The proposed rate cut is enormous, from 4.4p to 0.5p by 2015 with staggered reductions in the intervening period. Orange was most outspoken in its objections to the proposal, and will be hammered worst now its joint venture with T-Mobile in the UK is confirmed. But its points about such legislation enforcing change to the present industry model are shared by Vodafone and O2 also.

It suggests, with some reason, considerable consumer value will be wiped from the prepay model, that handset subsidies will be slashed, that nefarious new calling models could be introduced to cover the shortfall, that 4G rollout will be hampered and Digital Britain will be undermined, and that technological pyrotechnics will be forcibly stubbed out by pauper operators.

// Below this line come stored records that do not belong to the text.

theorem State.onBrownout_within (s : State) :
    Within [.regs, .pwr] s (State.onBrownout s) := by
  unfold State.onBrownout
  refine Within.ite (fun _ => ?_) (fun _ => ?_)
  · exact Within.refl
  · refine Within.ite (fun _ => ?_) (fun _ => ?_)
    · refine Within.andThen (State.startUp_within ..) (by decide) ?_
      refine Within.andThen (State.brownRecord_within ..) (by decide) ?_
      exact Within.refl
    · refine Within.ite (fun _ => ?_) (fun _ => ?_)
      · extract_lets -useContext x1
        refine Within.have_ (t := x1) ?_ (fun h1 => ?_)
        · subst x1
          refine Within.andThen (State.brownRecord_within ..) (by decide) ?_
          exact Within.refl
        refine Within.set_pwr (by decide) ?_ ?_
        · exact h1
        · exact fun h => h
      · refine Within.andThen (State.brownRecord_within ..) (by decide) ?_
        exact Within.refl

theorem execBrownout_within {s : State} {t : State}
    (h : execBrownout s = .next t) : Within [.regs, .pwr] s t := by
  unfold execBrownout at h
  obtain rfl := Host.Outcome.next.inj h
  refine Within.andThen (State.onBrownout_within ..) (by decide) ?_
  exact Within.refl

theorem State.onPowerSample_within (s : State) (r : PowerReading) :
    Within [.clock, .now, .regs, .pwr] s (State.onPowerSample s r) := by
  unfold State.onPowerSample
  refine Within.ite (fun _ => ?_) (fun _ => ?_)
  · exact Within.refl
  · extract_lets -useContext x1
    refine Within.have_ (t := x1) ?_ (fun h1 => ?_)
    · subst x1
      refine Within.andThen (State.elapseTo_within ..) (by decide) ?_
      exact Within.refl
    refine Within.andThen (State.wr_within ..) (by decide) ?_
    refine Within.set_pwr (by decide) ?_ ?_
    · exact h1
    · exact fun h => h

theorem execPowerSample_within {r : PowerReading} {s : State} {t : State}
    (h : execPowerSample r s = .next t) : Within [.clock, .now, .regs, .pwr] s t := by
  unfold execPowerSample at h
  split at h
  · exact nomatch h
  · obtain rfl := Host.Outcome.next.inj h
    refine Within.andThen (State.onPowerSample_within ..) (by decide) ?_
    exact Within.refl

theorem execCapTick_within {s : State} {t : State}
    (h : execCapTick s = .next t) : Within [.clock, .now, .regs, .pwr] s t := by
  unfold execCapTick at h
  obtain rfl := Host.Outcome.next.inj h
  refine Within.ite (fun _ => ?_) (fun _ => ?_)
  · exact Within.refl
  · extract_lets -useContext x1 _ _ _ x5
    refine Within.have_ (t := x1) ?_ (fun h1 => ?_)
    · subst x1
      refine Within.andThen (State.elapseTo_within ..) (by decide) ?_
      exact Within.refl
    refine Within.have_ (t := x5) ?_ (fun h5 => ?_)
    · subst x5
      refine Within.set_pwr (by decide) ?_ ?_
      · exact h1
      · have hn : (s.elapseTo (s.pwr.lastCap + 100000)).pwr = s.pwr := (State.elapseTo_within ..).pwr
        rw [hn]
        intro hc
        show 8 ≤ (if _ then _ else _) ∧ (if _ then _ else _) ≤ 32
        refine ⟨?_, ?_⟩ <;> (repeat' split) <;> first | exact hc.1 | exact hc.2 | exact Nat.le_max_left .. | exact max_le (by decide) (by omega) | exact le_min (by decide) (by omega) | exact min_le_left ..
    refine Within.ite (fun _ => ?_) (fun _ => ?_)
    · refine Within.andThen (State.count_within ..) (by decide) ?_
      refine Within.set_pwr (by decide) ?_ ?_
      · exact h5
      · exact fun h => h
    · refine Within.ite (fun _ => ?_) (fun _ => ?_)
      · refine Within.set_pwr (by decide) ?_ ?_
        · exact h5
        · exact fun h => h
      · exact h5

theorem State.coolHold_within (s : State) (c : CoolCond) :
    Within [.regs, .pwr] s (State.coolHold s c) := by
  unfold State.coolHold
  refine Within.andThen (State.enterHold_within ..) (by decide) ?_
  refine Within.andThen (State.setEvents_within ..) (by decide) ?_
  refine Within.set_pwr (by decide) ?_ ?_
  · exact Within.refl
  · exact fun h => h

theorem execValveTick_within {r : CoolReading} {s : State} {t : State}
    (h : execValveTick r s = .next t) : Within [.fresh, .clock, .now, .regs, .pwr] s t := by
  unfold execValveTick at h
  obtain rfl := Host.Outcome.next.inj h
  refine Within.ite (fun _ => ?_) (fun _ => ?_)
  · exact Within.refl
  · extract_lets -useContext x1
    refine Within.have_ (t := x1) ?_ (fun h1 => ?_)
    · subst x1
      refine Within.andThen (State.elapseTo_within ..) (by decide) ?_
      exact Within.refl
    split
    · extract_lets -useContext _ x10 x11
      refine Within.have_ (t := x10) ?_ (fun h10 => ?_)
      · subst x10
        refine Within.andThen (State.coolRegs_within ..) (by decide) ?_
        refine Within.set_pwr (by decide) ?_ ?_
        · refine Within.snd ?_ (by assumption)
          refine Within.ite_snd (fun _ => ?_) (fun _ => ?_)
          · exact h1
          · refine Within.ite_snd (fun _ => ?_) (fun _ => ?_)
            · split
              · refine Within.snd ?_ (by assumption)
                with_reducible refine Within.andThen (State.freeVal_within ..) (by decide) ?_
                exact h1
            · exact h1
        · exact fun h => h
      refine Within.have_ (t := x11) ?_ (fun h11 => ?_)
      · subst x11
        refine Within.ite (fun _ => ?_) (fun _ => ?_)
        · exact h10
        · refine Within.andThen (State.coolHold_within ..) (by decide) ?_
          exact h10
      refine Within.ite (fun _ => ?_) (fun _ => ?_)
      · refine Within.andThen (State.count_within ..) (by decide) ?_
        exact h11
      · exact h11

theorem execCoolHoldEnter_within {c : CoolCond} {s : State} {t : State}
    (h : execCoolHoldEnter c s = .next t) : Within [.regs, .pwr] s t := by
  unfold execCoolHoldEnter at h
  obtain rfl := Host.Outcome.next.inj h
  refine Within.ite (fun _ => ?_) (fun _ => ?_)
  · refine Within.andThen (State.coolHold_within ..) (by decide) ?_
    exact Within.refl
  · exact Within.refl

Sounds scary, but its response is of course intended to hit Ofcom where it feels it most – as veiled threats to consumer wellbeing.

In fact, most of the above trends are already underway. The prepay market is declining, particularly as handset subsidies have been eliminated from SIM-only deals to enable a migration of the consumer market to contract.

Networks have been keen to explore some kind of break-up of the UK subsidy model for years, and have attempted to flex their muscle on the subject with most vendor brands. Of course, Apple put paid to that network/manufacturer power match – and even if it is a special case, Google has helped the struggle of weaker incumbent manufacturer brands with its Android platform.

Yes, there are huge cultural barriers to overcome if the subsidy model is to be altered significantly. But SIM-only demonstrates the kind of innovation achievable with tariffs and sales models. Revenue share also.
The consumer has got it good, and will have it better. Competition is the UK market is so intense that it would be a brave, and probably stupid, operator to hike prices across the board to make up for the loss of revenue from termination rates.